According to the above construction of the MPEG encoding circuit, when a scene change occurs, the frame immediately following the scene change is an I frame regardless of the GOP structure, and inter-frame predictive encoding, which is ineffective and useless in data compression immediately after a scene change, is not performed. Thus, the image quality can be improved. In addition, it becomes possible to reliably search for a leading frame following a scene change by fast-forward reproduction or the like, or easily generate a thumbnail image of the leading frame for indexing.
In order to detect a scene change, generally, the so-called pixel difference method is used. According to the pixel difference method, a pixel difference between frames is obtained. Specifically, an absolute value of a difference in the value of a pixel at each position between frames is obtained, and the absolute values obtained at the respective pixel positions are accumulated. When the accumulated value is greater than a preset threshold value, it is determined that a scene change occurs.
Further, a technique as an application of the above pixel difference method has been disclosed, for example, in Japanese Unexamined Patent Publication No. 2000-324499 (Paragraphs <0020> to <0027> and FIG. 2). According to the disclosed technique, a first image correlation value, which corresponds to the accumulated value, is obtained. In addition, a second image correlation value, which corresponds to an inter-frame difference of the first image correlation value, is obtained. When the second image correlation value exceeds a threshold value, it is determined that a scene change occurs. Thus, only a true scene change in a moving image is detected with higher reliability even when the motion in the moving image is rapid.
Further, the motion vector method is known as another method for detecting a scene change. According to the motion vector method, a motion in an image from a frame to another frame is detected. Specifically, presence or absence of an image which is identical between the frames is detected in each of small rectangular sections. When absence is detected in a majority of the small rectangular sections, it is determined that a scene change occurs.

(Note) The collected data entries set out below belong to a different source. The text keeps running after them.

/-- R177: no step leads on from a stream that has failed, so from any start a run meets at most one
failed state, however many steps it is given: no second error is raised, and the first is neither
replaced nor cleared. The spec derives the rule. -/
def Obligations.FirstErrorIsKept : Prop :=
  (∀ (s s' : State) (e : ErrorRecord), s.status = .failed e → step s ≠ .next s') ∧
  ∀ (s s₁ s₂ : State) (e₁ e₂ : ErrorRecord) (k j : Nat),
    Host.Core.run Sys2Proof.core k s = .next s₁ → s₁.status = .failed e₁ →
    Host.Core.run Sys2Proof.core j s = .next s₂ → s₂.status = .failed e₂ → k = j ∧ s₁ = s₂

/-- R178: at the end of the buffer the stream is `Finished`, whatever the buffer holds, and never
`Failed`; that is the only way to `Finished`: an instruction cut short by the end of the buffer,
wherever it is cut, is `TruncatedInstruction`. What R178 does not say of that error is the spec's own:
the record's offset is `N` (D10), and the cursor then holds no value (D13; log entry 4, DEDUCED). -/
def Obligations.DoneExactlyAtTheEnd : Prop :=
  (∀ s : State, s.runsAt s.size → step s = .next { s with status := .finished }) ∧
  (∀ s s' : State, step s = .next s' → s'.status = .finished → s.runsAt s.size) ∧
  ∀ (s : State) (c : Nat) (i : Instr), s.runsAt c → c < s.size → i.wellFormed s.policy = true →
    s.size < c + (encode i).length →
    s.buf.bytesAt c (s.size - c) = (encode i).take (s.size - c) →
      step s = .next { s with
        status := .failed (.truncatedInstruction (classify (s.buf.read c)).shape s.size),
        cursor := none }

/-- R152: a call with the cursor past the end is refused, that is the only refusal, and a stream
never makes such a call. The spec's own reading (D9). -/
def Obligations.RefusedOnlyPastTheEnd : Prop :=
  (∀ (s : State) (c : Nat), s.runsAt c → s.size < c → step s = .refused .cursorPastEnd) ∧
  (∀ (s : State) (r : Refusal), step s = .refused r → ∃ c, s.runsAt c ∧ s.size < c) ∧
  ∀ s : State, StreamInv s → ∀ r, step s ≠ .refused r

/-- The model's stops: a stream that has ended has no step, for any instruction either, and a running
stream whose cursor holds no value, which no stream reaches, stops where the cursor is read. The names
of the faults are the model's (log entries 3 and 4). -/
def Obligations.EndedStreamsStop : Prop :=
  (∀ (s : State) (i : Instr), s.status = .finished →
    step s = .fault .streamFinished ∧ exec i s = .fault .streamFinished) ∧
  (∀ (s : State) (i : Instr) (e : ErrorRecord), s.status = .failed e →
    step s = .fault .streamFailed ∧ exec i s = .fault .streamFailed) ∧
  (∀ (s : State) (i : Instr), s.status = .running → s.cursor = none →
    step s = .fault .cursorUndefined ∧ exec i s = .fault .cursorUndefined) ∧
  ∀ s : State, StreamInv s → step s ≠ .fault .cursorUndefined

/-- R170: the numeric codes of the three error kinds (the spec's own, D7). -/
def Obligations.ErrorKindsHaveCodes : Prop :=
  ∀ e : ErrorRecord,
    (errorCode e = 1 ↔ ∃ offset pattern second, e = .unrecognizedOpcode offset pattern second) ∧
    (errorCode e = 2 ↔ ∃ shape offset, e = .truncatedInstruction shape offset) ∧
    (errorCode e = 3 ↔ ∃ offset shape, e = .unsupportedAddressingMode offset shape)

/-- R159: the amount of input consumed: one call's is the tuple's length, a finished stream's is `N
- START`, and a failed stream's is where the failing instruction starts, less `START`. The spec
derives the rule. -/
def Obligations.AmountOfInputConsumed : Prop :=
  (∀ (s s' : State) (t : DecodedInstr), step s = .next s' → s'.log = s.log ++ [t] →
    s'.consumed = s.consumed + t.length) ∧
  (∀ s : State, StreamInv s → s.status = .finished → s.consumed = s.size - s.start) ∧
  ∀ (s : State) (e : ErrorRecord), StreamInv s → s.status = .failed e →
    s.consumed = (s.log.map DecodedInstr.length).sum ∧
    decodeOne s.buf s.size s.policy (s.start + s.consumed) = .err e

/-- R176, R190: the host's restart one byte past a failing instruction starts a new stream over the
same buffer, and that stream meets the invariant. That a restart is a function on states is the
model's choice (log entry 9). -/
def Obligations.RestartAfterErrorStartsAStream : Prop :=
  ∀ (s : State) (e : ErrorRecord), StreamInv s → s.status = .failed e →
    let s' := s.restart (s.failingOffset + 1)
    StreamInv s' ∧ s'.runsAt (s.failingOffset + 1) ∧ s'.log = [] ∧
      (∀ a, s'.memRead a = s.memRead a)

/-! ## What a call depends on -/

/-- R77: the result of a call depends only on the bytes `buf[c .. min(c+5, N-1)]`, on `N` and on the
policy: two running streams that agree on these end their calls alike, whatever else differs. The
spec derives the rule. -/
def Obligations.DecodingIsContextFree : Prop :=
  ∀ (s₁ s₂ : State) (c : Nat), s₁.runsAt c → s₂.runsAt c → s₁.size = s₂.size →
    s₁.policy = s₂.policy →
    (∀ a, c ≤ a → a ≤ min (c + 5) (s₁.size - 1) → s₁.buf.read a = s₂.buf.read a) →
      (∃ t, step s₁ = .next (s₁.logTuple t) ∧ step s₂ = .next (s₂.logTuple t)) ∨
      (∃ e, step s₁ = .next (s₁.takeError e) ∧ step s₂ = .next (s₂.takeError e)) ∨
      (step s₁ = .next s₁.finish ∧ step s₂ = .next s₂.finish) ∨
      (step s₁ = .refused .cursorPastEnd ∧ step s₂ = .refused .cursorPastEnd)

/-- R154: a call that succeeds depends on no byte but those of the instruction, even where the
buffer's length differs; one that ends in `UnrecognizedOpcode` on the leading byte, and in the case
of shape `IRM` on the byte after it; one that ends in `TruncatedInstruction` on no byte from `N` on;
and none on a byte below the cursor. The spec derives the rule. -/
def Obligations.CallReadsOnlyItsBytes : Prop :=
  ∀ (s₁ s₂ : State) (c : Nat), s₁.runsAt c → s₂.runsAt c → s₁.policy = s₂.policy →
    (∀ t, step s₁ = .next (s₁.logTuple t) → c + t.length ≤ s₂.size →
      (∀ a, c ≤ a → a < c + t.length → s₁.buf.read a = s₂.buf.read a) →
        step s₂ = .next (s₂.logTuple t)) ∧
    (∀ p, step s₁ = .next (s₁.takeError (.unrecognizedOpcode c p none)) → c < s₂.size →
      s₁.buf.read c = s₂.buf.read c →
        step s₂ = .next (s₂.takeError (.unrecognizedOpcode c p none))) ∧
    (∀ p m, step s₁ = .next (s₁.takeError (.unrecognizedOpcode c p (some m))) →
      c + 1 < s₂.size → s₁.buf.read c = s₂.buf.read c →
      s₁.buf.read (c + 1) = s₂.buf.read (c + 1) →
        step s₂ = .next (s₂.takeError (.unrecognizedOpcode c p (some m)))) ∧
    (∀ shape n, step s₁ = .next (s₁.takeError (.truncatedInstruction shape n)) →
      s₁.size = s₂.size → (∀ a, c ≤ a → a < s₁.size → s₁.buf.read a = s₂.buf.read a) →
        step s₂ = .next (s₂.takeError (.truncatedInstruction shape n)))

/-- R7: in a realisation whose cursor has `CURSOR_BITS` bits with `2^CURSOR_BITS > N`, no cursor of a
stream wraps. The unbounded cursor is the model's (log entry 6). -/
def Obligations.CursorFitsARealisation : Prop :=
  ∀ (s s' : State) (c' bits : Nat), StreamInv s → s.size < 2 ^ bits → step s = .next s' →
    s'.cursor = some c' → c' < 2 ^ bits ∧ (BitVec.ofNat bits c').toNat = c'

/-- A word of the opcode table placed where the next step fetches is the instruction the step runs,
from every state with a canonical buffer and the default policy (log entry 10). -/
def Obligations.PlacedWordRunsNext : Prop :=
  ∀ (s : State) (nbits w : Nat) (i : Instr), s.buf.wf = true → s.policy = .reject →
    decodeTableWord nbits w = some i →
      step (s.withFetchWord nbits w) = exec i (s.withFetchWord nbits w) ∧
      ∃ t, step (s.withFetchWord nbits w) = .next ((s.withFetchWord nbits w).logTuple t)
end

Although the motion vector method enables detection of a scene change with higher accuracy than the pixel difference method, the motion vector method requires more complicated processing. However, currently, there are strong demands for suppressing the processing load, the circuit size, and the manufacturing cost in image encoding. That is, it is desired to increase the accuracy in the detection by use of the pixel difference method.
Nevertheless, even when the pixel difference method is used, it is necessary to supply image data for a plurality of frames to the circuit as illustrated in FIG. 9 in order to perform processing for compressive encoding of the data and detection of a scene change. Therefore, a heavy load is imposed on the system bus through which data are transferred, and the transfer rate of the system bus is required to be increased. However, the necessity for the increase in the transfer rate of the system bus is a factor which impedes suppression of the circuit size and the manufacturing cost.